Grand Rapids Air Force Station is a closed United States Air Force General Surveillance Radar station.  It is located   east-northeast of Grand Rapids, Minnesota.  It was closed in 1963.

History
Grand Rapids Air Force Station was initially part of Phase II of the Air Defense Command Mobile Radar program. The Air Force approved this expansion of the Mobile Radar program on October 23, 1952.  Radars in this network were designated “SM.”

The station became operational on 1 July 1956 when the 707th Aircraft Control and Warning Squadron began operating an AN/FPS-3 search radar, and initially the station functioned as a Ground-Control Intercept (GCI) and warning station.  As a GCI station, the squadron's role was to guide interceptor aircraft toward unidentified intruders picked up on the unit's radar scopes.   In 1958 the squadron was operating AN/FPS-20 and AN/FPS-6 sets.

During 1959 Grand Rapids AFS joined the Semi Automatic Ground Environment (SAGE) system, initially feeding data to DC-10 at Duluth AFS, Minnesota. After joining, the squadron was re-designated as the 707th Radar Squadron (SAGE) on 15 December 1959.  The radar squadron provided information 24/7 the SAGE Direction Center where it was analyzed to determine range, direction altitude speed and whether or not aircraft were friendly or hostile. In addition, an AN/FPS-6B height-finder radar was added that year. In 1962 the AN/FPS-20A was upgraded and redesignated as an AN/FPS-67.

In March 1963 the Air Force ordered the site to close. Operations of the 707th RS ceased on 1 August and the site was closed on 30 August.

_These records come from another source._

-- ==== Sys2Proof/Laws/Keeps.lean ====
section
/-! SUPPORT. One relation between two states that every operation of the controller keeps: soundness is carried over, a
number of places of the operations send queue stay reserved beyond those owed, and the controller's clock does not go
back. Its lemmas for the updates and the shared operations of every block. -/

namespace Sys2Proof.Laws
open Sys2Proof.Machine

set_option Elab.async false

variable {due : Nat}

/-- From `c0` to `c`, soundness is carried over, `due` reserved places are left for orders that the step still owes an
answer, and the clock has not gone back. -/
structure Keeps (due : Nat) (c0 c : Ctl) : Prop where
  sound : Sound c0 → Sound c
  spare : Sound c0 → owedPlaces c + due ≤ c.link.reserved
  clock : c0.clock ≤ c.clock

theorem Keeps.refl (c : Ctl) : Keeps 0 c c := ⟨id, fun s => s.bounds.owed, Nat.le_refl _⟩

theorem Keeps.trans {c0 c1 c2 : Ctl} (h : Keeps 0 c0 c1) (h' : Keeps due c1 c2) : Keeps due c0 c2 :=
  ⟨fun s => h'.sound (h.sound s), fun s => h'.spare (h.sound s), Nat.le_trans h.clock h'.clock⟩

/-- A reserved place that no order needs may stay. -/
theorem Keeps.fewer {n : Nat} {c0 c : Ctl} (h : Keeps (due + n) c0 c) : Keeps due c0 c :=
  ⟨h.sound, fun s => by have := h.spare s; omega, h.clock⟩

/-! ## Updates of one block -/

/-- Everything soundness asks of the Link Interface; `rest` places are owed elsewhere or due. -/
structure LinkSound (rest : Nat) (k : Link) : Prop where
  plantQueue : k.plantQueue.length ≤ 32
  passed : (k.plantQueue.filter (fun q => q.frame.cls == .passed)).length ≤ 16
  table : k.table.length ≤ 10
  others : (k.table.filter (fun e => e.cls != .urgent)).length ≤ 8
  reports : k.reports.length ≤ 32
  places : k.reserved + k.answers.length ≤ 64
  owed : owedOf (·.frame.origin) k.plantQueue + owedOf (·.origin) k.table + owedOf (·.origin) k.urgentWaiters +
    owedOf (·.origin) k.internalWaiters + rest ≤ k.reserved

/-- Places owed outside the Link Interface. -/
def owedElsewhere (c : Ctl) : Nat := owedOf (·.frame.origin) c.gate.held + c.load.close.toList.length

theorem Keeps.link {c0 c : Ctl} (h : Keeps due c0 c) (s : Sound c0) : LinkSound (owedElsewhere c + due) c.link := by
  obtain ⟨b, _, _, _⟩ := h.sound s
  refine ⟨b.plantQueue, b.passed, b.table, b.others, b.reports, b.places, ?_⟩
  have := h.spare s
  unfold owedPlaces at this; unfold owedElsewhere; omega

/-- A state is sound as far as the Link Interface allows, where the rest is as it was. -/
theorem Keeps.relink {due' : Nat} {c0 c c' : Ctl} (h : Keeps due c0 c)
    (hl : Sound c0 → LinkSound (owedElsewhere c + due) c.link → LinkSound (owedElsewhere c' + due') c'.link)
    (hh : Sound c0 → c.gate.held.length ≤ 12 → c'.gate.held.length ≤ 12 := by exact fun _ h => h)
    (hm : Sound c0 → c.matrix.queue.length ≤ 32 → c'.matrix.queue.length ≤ 32 := by exact fun _ h => h)
    (hk : Sound c0 → (tableRising c.matrix.slots = true ∧ ∀ p ∈ c.matrix.slots, 1 ≤ p.1 ∧ p.1 ≤ 4) →
      (tableRising c'.matrix.slots = true ∧ ∀ p ∈ c'.matrix.slots, 1 ≤ p.1 ∧ p.1 ≤ 4) := by exact fun _ h => h)
    (hq : Sound c0 → c.store.queue.length ≤ 8 → c'.store.queue.length ≤ 8 := by exact fun _ h => h)
    (he : Sound c0 → c.plan.events.length ≤ 256 → c'.plan.events.length ≤ 256 := by exact fun _ h => h)
    (hp : Sound c0 → PanelSound c.panel → PanelSound c'.panel := by exact fun _ h => h)
    (hs : Sound c0 → SiteSound c → SiteSound c' := by exact fun _ h => ⟨h.1, h.2, h.3, h.4⟩)
    (hst : Sound c0 → HallSound c.hall → HallSound c'.hall := by exact fun _ h => h)
    (hc : c.clock ≤ c'.clock := by exact Nat.le_refl _) : Keeps due' c0 c' := by
  have all : Sound c0 → Sound c' ∧ owedPlaces c' + due' ≤ c'.link.reserved := fun s => by
    obtain ⟨b, p, q, u⟩ := h.sound s
    have k := hl s (h.link s)
    have ho := k.owed
    unfold owedElsewhere at ho
    refine ⟨⟨⟨k.places, ?_, k.plantQueue, k.passed, k.table, k.others, k.reports, hh s b.held, hm s b.moves,
      hk s b.slots, hq s b.storeQueue, he s b.plan⟩, hp s p, hs s q, hst s u⟩, ?_⟩ <;> (unfold owedPlaces; omega)
  exact ⟨fun s => (all s).1, fun s => (all s).2, Nat.le_trans h.clock hc⟩

/-- An update that leaves all that soundness reads as it was. -/
theorem Keeps.same {c0 c c' : Ctl} (h : Keeps due c0 c)
    (hl : LinkSound (owedElsewhere c + due) c.link → LinkSound (owedElsewhere c' + due) c'.link := by
      exact fun k => ⟨k.1, k.2, k.3, k.4, k.5, k.6, k.7⟩)
    (h1 : c'.gate.held = c.gate.held := by exact rfl) (h2 : c'.matrix.queue = c.matrix.queue := by exact rfl)
    (h3 : c'.matrix.slots = c.matrix.slots := by exact rfl) (h4 : c'.store.queue = c.store.queue := by exact rfl)
    (h5 : c'.plan.events = c.plan.events := by exact rfl) (h6 : c'.panel = c.panel := by exact rfl)
    (h7 : c'.site.work = c.site.work := by exact rfl) (h8 : c'.site.image1 = c.site.image1 := by exact rfl)
    (h9 : c'.site.image2 = c.site.image2 := by exact rfl) (h10 : c'.store.op = c.store.op := by exact rfl)
    (h11 : c'.hall = c.hall := by exact rfl) (h12 : c.clock ≤ c'.clock := by exact Nat.le_refl _) :
    Keeps due c0 c' :=
  h.relink (fun _ k => hl k) (fun _ x => h1 ▸ x) (fun _ x => h2 ▸ x) (fun _ x => h3 ▸ x) (fun _ x => h4 ▸ x)
    (fun _ x => h5 ▸ x) (fun _ x => h6 ▸ x) (fun _ x => ⟨h7 ▸ x.1, h8 ▸ x.2, h9 ▸ x.3, h10 ▸ x.4⟩) (fun _ x => h11 ▸ x) h12

theorem onLink_keepsIf {due' : Nat} {c0 c : Ctl} {f : Link → Link}
    (hf : Sound c0 → ∀ n, LinkSound (n + due) c.link → LinkSound (n + due') (f c.link)) (h : Keeps due c0 c) :
    Keeps due' c0 (c.onLink f) := h.relink (fun s k => hf s _ k)

theorem onLink_keeps {due' : Nat} {c0 c : Ctl} {f : Link → Link}
    (hf : ∀ n, LinkSound (n + due) c.link → LinkSound (n + due') (f c.link)) (h : Keeps due c0 c) :
    Keeps due' c0 (c.onLink f) := onLink_keepsIf (fun _ => hf) h

/-- An update of the Link Interface that leaves its queues and its places as they were. -/
theorem onLink_same {c0 c : Ctl} {f : Link → Link} (h : Keeps due c0 c)
    (h1 : (f c.link).plantQueue = c.link.plantQueue := by exact rfl) (h2 : (f c.link).table = c.link.table := by exact rfl)
    (h3 : (f c.link).reports = c.link.reports := by exact rfl) (h4 : (f c.link).reserved = c.link.reserved := by exact rfl)
    (h5 : (f c.link).answers = c.link.answers := by exact rfl)
    (h6 : (f c.link).urgentWaiters = c.link.urgentWaiters := by exact rfl)
    (h7 : (f c.link).internalWaiters = c.link.internalWaiters := by exact rfl) : Keeps due c0 (c.onLink f) :=
  onLink_keeps (fun _ k => ⟨h1 ▸ k.1, h1 ▸ k.2, h2 ▸ k.3, h2 ▸ k.4, h3 ▸ k.5, by rw [h4, h5]; exact k.6,
    by rw [h1, h2, h4, h6, h7]; exact k.7⟩) h

theorem onGate_keeps {due' : Nat} {c0 c : Ctl} {f : Gate → Gate} (h : Keeps due c0 c)
    (hf : c.gate.held.length ≤ 12 → (f c.gate).held.length ≤ 12)
    (ho : owedOf (·.frame.origin) (f c.gate).held + due' ≤ owedOf (·.frame.origin) c.gate.held + due) :
    Keeps due' c0 (c.onGate f) :=
  h.relink (fun _ k => ⟨k.1, k.2, k.3, k.4, k.5, k.6, by
    have := k.7; unfold owedElsewhere at *; simp only [Ctl.onGate]; omega⟩) (fun _ => hf)

theorem onGate_same {c0 c : Ctl} {f : Gate → Gate} (h : Keeps due c0 c) (hf : (f c.gate).held = c.gate.held) :
    Keeps due c0 (c.onGate f) := onGate_keeps h (fun x => hf ▸ x) (by rw [hf])

theorem onMatrix_keeps {c0 c : Ctl} {f : Matrix → Matrix} (h : Keeps due c0 c)
    (hf : c.matrix.queue.length ≤ 32 → (f c.matrix).queue.length ≤ 32)
    (hs : (f c.matrix).slots = c.matrix.slots := by exact rfl) :
    Keeps due c0 (c.onMatrix f) := h.relink (fun _ k => k) (hm := fun _ => hf) (hk := fun _ x => hs ▸ x)

/-- An update of the movement slots that keeps their numbers. -/
theorem onMatrix_slots {c0 c : Ctl} {f : Matrix → Matrix} (h : Keeps due c0 c)
    (hf : c.matrix.queue.length ≤ 32 → (f c.matrix).queue.length ≤ 32)
    (hk : (tableRising c.matrix.slots = true ∧ ∀ p ∈ c.matrix.slots, 1 ≤ p.1 ∧ p.1 ≤ 4) →
      (tableRising (f c.matrix).slots = true ∧ ∀ p ∈ (f c.matrix).slots, 1 ≤ p.1 ∧ p.1 ≤ 4)) :
    Keeps due c0 (c.onMatrix f) := h.relink (fun _ k => k) (hm := fun _ => hf) (hk := fun _ => hk)

theorem onMatrix_same {c0 c : Ctl} {f : Matrix → Matrix} (h : Keeps due c0 c) (hf : (f c.matrix).queue = c.matrix.queue)
    (hs : (f c.matrix).slots = c.matrix.slots := by exact rfl) :
    Keeps due c0 (c.onMatrix f) := onMatrix_keeps h (fun x => hf ▸ x) hs

theorem onAerial_keeps {c0 c : Ctl} {f : Table AntDyn → Table AntDyn} (h : Keeps due c0 c) : Keeps due c0 (c.onAerial f) :=
  h.same
theorem onLoad_keeps {due' : Nat} {c0 c : Ctl} {f : Load → Load} (h : Keeps due c0 c)
    (hf : (f c.load).close.toList.length + due' ≤ c.load.close.toList.length + due) : Keeps due' c0 (c.onLoad f) :=
  h.relink (fun _ k => ⟨k.1, k.2, k.3, k.4, k.5, k.6, by
    have := k.7; unfold owedElsewhere at *; simp only [Ctl.onLoad]; omega⟩)
theorem onLoad_same {c0 c : Ctl} {f : Load → Load} (h : Keeps due c0 c) (hf : (f c.load).close = c.load.close) :
    Keeps due c0 (c.onLoad f) := onLoad_keeps h (by rw [hf])
theorem onPlan_keeps {c0 c : Ctl} {f : Plan → Plan} (h : Keeps due c0 c)
    (hf : c.plan.events.length ≤ 256 → (f c.plan).events.length ≤ 256) : Keeps due c0 (c.onPlan f) :=
  h.relink (fun _ k => k) (he := fun _ => hf)
theorem onPlan_same {c0 c : Ctl} {f : Plan → Plan} (h : Keeps due c0 c) (hf : (f c.plan).events = c.plan.events) :
    Keeps due c0 (c.onPlan f) := onPlan_keeps h (fun x => hf ▸ x)
theorem onCu_keeps {c0 c : Ctl} {f : Table Ctx → Table Ctx} (h : Keeps due c0 c) : Keeps due c0 (c.onCu f) := h.same
theorem onHall_keeps {c0 c : Ctl} {f : HallStop → HallStop} (h : Keeps due c0 c)
    (hf : HallSound c.hall → HallSound (f c.hall)) : Keeps due c0 (c.onHall f) :=
  h.relink (fun _ k => k) (hst := fun _ => hf)
theorem onStart_keeps {c0 c : Ctl} {f : StartUp → StartUp} (h : Keeps due c0 c) : Keeps due c0 (c.onStart f) := h.same

theorem onStore_same {c0 c : Ctl} {f : Store → Store} (h : Keeps due c0 c) (hf : (f c.store).op = c.store.op)
    (hq : (f c.store).queue.length ≤ c.store.queue.length := by exact Nat.le_refl _) : Keeps due c0 (c.onStore f) :=
  h.relink (fun _ k => k) (hq := fun _ x => Nat.le_trans hq x) (hs := fun _ x => ⟨x.1, x.2, x.3, fun t ht => x.4 t (hf ▸ ht)⟩)

/-- A store update after which no tables are being saved, and the queue is no longer than it was. -/
theorem onStore_keeps {c0 c : Ctl} {f : Store → Store} (h : Keeps due c0 c)
    (hf : savedTables (f c.store).op = none ∨ (f c.store).op = c.store.op)
    (hq : (f c.store).queue.length ≤ c.store.queue.length := by exact Nat.le_refl _) : Keeps due c0 (c.onStore f) :=
  h.relink (fun _ k => k) (hq := fun _ x => Nat.le_trans hq x) (hs := fun _ x => ⟨x.1, x.2, x.3, fun t ht => by
    rcases hf with hf | hf
    · rw [show (c.onStore f).store.op = (f c.store).op from rfl, hf] at ht; cases ht
    · exact x.4 t (hf ▸ ht)⟩)

theorem onSite_keeps {c0 c : Ctl} {f : Site → Site} (h : Keeps due c0 c)
    (hw : Consistent c.site.work → Consistent (f c.site).work)
    (h1 : ∀ i, (f c.site).image1 = some i → c.site.image1 = some i ∨ Consistent i.tables)
    (h2 : ∀ i, (f c.site).image2 = some i → c.site.image2 = some i ∨ Consistent i.tables) :
    Keeps due c0 (c.onSite f) :=
  h.relink (fun _ k => k) (hs := fun _ x =>
    ⟨hw x.1, fun i hi => (h1 i hi).elim (x.2 i) id, fun i hi => (h2 i hi).elim (x.3 i) id, x.4⟩)

theorem onSite_same {c0 c : Ctl} {f : Site → Site} (h : Keeps due c0 c) (h1 : (f c.site).work = c.site.work)
    (h2 : (f c.site).image1 = c.site.image1) (h3 : (f c.site).image2 = c.site.image2) : Keeps due c0 (c.onSite f) :=
  h.same (h7 := h1) (h8 := h2) (h9 := h3)

theorem onPanel_keeps {c0 c : Ctl} {f : Panel → Panel} (h : Keeps due c0 c)
    (hf : PanelSound c.panel → PanelSound (f c.panel)) : Keeps due c0 (c.onPanel f) :=
  h.relink (fun _ k => k) (hp := fun _ => hf)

The site was declared excess to GSA on 7 January 1964. Several parcels were conveyed to the Department of the Interior, the Grand Rapids School District # 318, and the Bureau of Mines. The 7.22 acres conveyed to the Bureau of Mines in 1967 was returned to GSA and then sold to nineteen private owners for private residences. Most of the site has been demolished to make room for new construction.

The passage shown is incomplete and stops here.